We want our app to be useful, fun and not get in people’s way. It looks and feels like the platform they chose and that they already love. Users shouldn’t have to think of the app when catching up on news – it should just disappear.

That’s not to criticize custom interfaces. Many people love that kind of creativity, and those apps can serve as laboratories, and their innovations can become conventions. Apple needs both kinds of app.

NetNewsWire’s Black Pixel incarnation.

Why did you sell – and, more importantly, return – to NetNewsWire?

I sold NetNewsWire to NewsGator in 2005 – and went to work there. It was clear mobile devices were going to be huge and syncing would be the only important issue for RSS readers. NewsGator was then the only RSS sync platform – and needed a Mac app. It was an easy decision for everyone.

Six years later, NewsGator had moved away from RSS. NetNewsWire had switched to use Google Reader, to save money – server costs were so much higher then. I became part of a new team, working on Glassboard – a kind of mobile-first proto-Slack. I had to let NetNewsWire go, and friends at Black Pixel agreed to buy it.

A few years later, I realized I missed writing an RSS reader and started making one called Evergreen. It would have competed with NetNewsWire, but by then Black Pixel’s business had changed and they gave me the name back. Evergreen 1.0 became NetNewsWire 5.0. I can never thank my friends at Black Pixel enough – Daniel Pasco, George Dick, and others took such good care of the app, and were so generous in returning it to me.

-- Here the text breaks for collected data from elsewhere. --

-- ==== Sys2Proof/Tests/Slice0.lean ====
section
/-! SUPPORT. Tests of one step each, with results taken from the spec's examples and vectors
(95_test_vectors.md and the rules named), and a witness for the hypotheses of every statement that has some. -/

namespace Sys2Proof.Tests

open Sys2Proof Sys2Proof.Machine Sys2Proof.Safety

/-! ## Decoding: one written-out word for every row of rule R85 -/

theorem test_decode_nop : decode 0x0ABCDEF1#32 = .nop := by decide
theorem test_decode_vfreq : decode 0x10006A9A#32 = .vfreq 0 27290 := by decide
theorem test_decode_vfreq_channel : decode 0x1F000001#32 = .vfreq 15 1 := by decide
theorem test_decode_fxset : decode 0x2F00FFFE#32 = .fxset 2 := by decide
theorem test_decode_start : decode 0x30000000#32 = .start := by decide
theorem test_decode_stop : decode 0x40000000#32 = .stop := by decide
theorem test_decode_poll : decode 0x50000000#32 = .poll := by decide
theorem test_decode_mode : decode 0x60FFFFFE#32 = .mode 0 := by decide
theorem test_decode_rdstat : decode 0x70000000#32 = .rdstat := by decide
theorem test_decode_clrerr : decode 0x80000004#32 = .clrerr 4 := by decide
theorem test_decode_reserved9 : decode 0x90000000#32 = .reserved9 := by decide
theorem test_decode_reservedA : decode 0xA0000000#32 = .reservedA := by decide
theorem test_decode_reservedB : decode 0xB0000000#32 = .reservedB := by decide
theorem test_decode_reservedC : decode 0xC0000000#32 = .reservedC := by decide
theorem test_decode_reservedD : decode 0xD0000000#32 = .reservedD := by decide
theorem test_decode_reservedE : decode 0xE0000000#32 = .reservedE := by decide
theorem test_decode_reservedF : decode 0xF1234567#32 = .reservedF := by decide
theorem test_encode_vfreq : encode (.vfreq 1 16) = 0x11000010#32 := by decide
theorem test_encode_clrerr : encode (.clrerr 7) = 0x80000007#32 := by decide
theorem test_decodeTableWord : decodeTableWord 32 0x6A000001 = some (.mode 1) := by decide

/-! ## WellFormed: an ill-formed configuration for each check (rules R6, R8, R105) -/

theorem test_standard_ok : Config.standard.ok = true := by decide +kernel
theorem test_tiny_ok : Config.tiny.ok = true := by decide
theorem test_counts_no_voice : ({ Config.tiny with nch := 0 } : Config).countsOk = false := by decide
theorem test_counts_too_many_voices : ({ Config.tiny with nch := 17 } : Config).countsOk = false := by decide
theorem test_counts_short_table : ({ Config.tiny with l := 1 } : Config).countsOk = false := by decide
theorem test_counts_empty_buffer : ({ Config.tiny with b := 0 } : Config).countsOk = false := by decide
theorem test_counts_three_buffers : ({ Config.tiny with nbuf := 3 } : Config).countsOk = false := by decide
theorem test_counts_silence_low : ({ Config.tiny with silenceLimit := 0 } : Config).countsOk = false := by decide
theorem test_counts_silence_high : ({ Config.tiny with silenceLimit := 16 } : Config).countsOk = false := by decide
theorem test_amplitudes_peak_zero : ({ Config.tiny with peak := 0 } : Config).amplitudesOk = false := by decide
theorem test_amplitudes_peak_high : ({ Config.tiny with peak := 16 } : Config).amplitudesOk = false := by decide
theorem test_amplitudes_width : ({ Config.tiny with w := 3 } : Config).amplitudesOk = false := by decide
theorem test_amplitudes_idle : ({ Config.tiny with idleDuty := 16 } : Config).amplitudesOk = false := by decide
theorem test_rates_no_rate : ({ Config.tiny with fs := 0 } : Config).ratesOk = false := by decide
theorem test_rates_no_fraction : ({ Config.tiny with fw := 0 } : Config).ratesOk = false := by decide
theorem test_rates_frequency_format : ({ Config.tiny with fq := 24 } : Config).ratesOk = false := by decide
theorem test_effects_modulus : ({ Config.tiny with tmod := 0 } : Config).effectsOk = false := by decide
theorem test_effects_step : ({ Config.tiny with tstep := 128 } : Config).effectsOk = false := by decide
theorem test_effects_denominator : ({ Config.tiny with gden := 0 } : Config).effectsOk = false := by decide
theorem test_effects_gain_high : ({ Config.tiny with gden := 14 } : Config).effectsOk = false := by decide
/-- Only the table words that `TremGain` reaches on `0..TMOD-1` count (rules R6, R8, R145). -/
theorem test_effects_gain_reached :
    ({ Config.tiny with tmod := 16, tstep := 0, gden := 8 } : Config).ok = true := by decide
theorem test_effects_gain_reached_high :
    ({ Config.tiny with tmod := 17, tstep := 0, gden := 8 } : Config).effectsOk = false := by decide
theorem test_effects_gain_partial :
    ({ Config.tiny with tremGain := .table [15] } : Config).effectsOk = false := by decide
theorem test_effects_reshape_partial :
    ({ Config.tiny with reshape := .table [0] } : Config).effectsOk = false := by decide
theorem test_rom_length : ({ Config.tiny with rom := [8, 13] } : Config).romOk = false := by decide
theorem test_rom_range : ({ Config.tiny with rom := [8, 16, 15, 13, 8, 2, 0, 2] } : Config).romOk = false := by
  decide
theorem test_rom_fixed_point : ({ Config.tiny with rom := [7, 13, 15, 13, 8, 2, 0, 2] } : Config).romOk = false := by
  decide
theorem test_rom_twelve : ({ Config.tiny with
    l := 12, rom := [8, 11, 14, 15, 14, 11, 8, 4, 1, 0, 1, 4] } : Config).romOk = true := by decide
theorem test_timing : ({ Config.tiny with refillTicksMax := 5 } : Config).ok = false := by decide

/-! ## States of the TINY configuration -/

/-- Reset. -/
def base : State := State.resetOf Config.tiny

/-- An outcome's state, the given one where there is none. -/
def nextOr (d : State) (o : Host.Outcome State Fault Refusal) : State :=
  match o with
  | .next t => t
  | .fault _ => d
  | .refused _ => d

/-- Whether an outcome is a next state. -/
def isNext (o : Host.Outcome State Fault Refusal) : Bool :=
  match o with
  | .next _ => true
  | .fault _ => false
  | .refused _ => false

/-- The state after a turn. -/
def after (u : Turn) (s : State) : State := nextOr base (step (present u s))

theorem step_after {u : Turn} {s : State} (h : isNext (step (present u s)) = true) :
    step (present u s) = .next (after u s) := by
  unfold after
  revert h
  cases step (present u s) with
  | next t => intro _; rfl
  | fault r => intro h; cases h
  | refused r => intro h; cases h

/-- The first window of a voice at step 16 (rule R150, vector T-MIX-5). -/
def window : WordMem := [(0, 8), (1, 13), (2, 15), (3, 13)]

/-- The refill numbers of a window's words when the buffer's first refill wrote them. -/
def firstRefill : WordMem := [(0, 1), (1, 1), (2, 1), (3, 1)]

/-- The voices with voice 0 at frequency word 32, step 16, and the given phase. -/
def voicesAt (phase : Nat) : List Voice := [⟨32, 16, true, phase⟩, ⟨0, 0, false, 0⟩]

/-- Right after `vfreq 0, 32; start`. -/
def started : State :=
  { base with
    voices := [⟨32, 0, false, 0⟩, ⟨0, 0, false, 0⟩], sst := .run, pst := .prime, rq := [.b0, .b1], pollPend := true }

What were your goals for NetNewsWire 5.0?

For it to be super-stable and freakishly fast, bring you the news and not get in your way. It also needed immediate sync support, for which we picked Feedbin – founder Ben Ubois has been hugely supportive of NetNewsWire – with the promise of more to come.

Another goal was to make the app open source. NetNewsWire became a team effort. It’s a thrill to work with lead developer Maurice Parker and the many other contributors. I can’t even express how awesome this has been, and what it means to me personally.

We also wanted to make NetNewsWire free, to get people using RSS and keep open lines of communication that don’t rely on social networks. People who cannot afford to pay now have an RSS reader at least equal in quality to commercial apps.

The latest NetNewsWire on iPad.

What are your thoughts on recent – and future – versions of NetNewsWire?

We recently added a single-key shortcut I can’t believe we never had: ‘N’ takes you to the next unread article. It’s a small thing, but it makes me happy! But mainly, I love how fast the app is. We use such excruciatingly slow software all day, and kind of accept and put up with it. NetNewsWire is my stake in the ground where I say: no — we can write fast apps if we want to.

As for the future – we don’t plan far in advance. You can imagine features from NetNewsWire of old might return, like smart feeds. But you can count on us to add features slowly and carefully — it’s important to keep NetNewsWire fast, slim, and easy to use.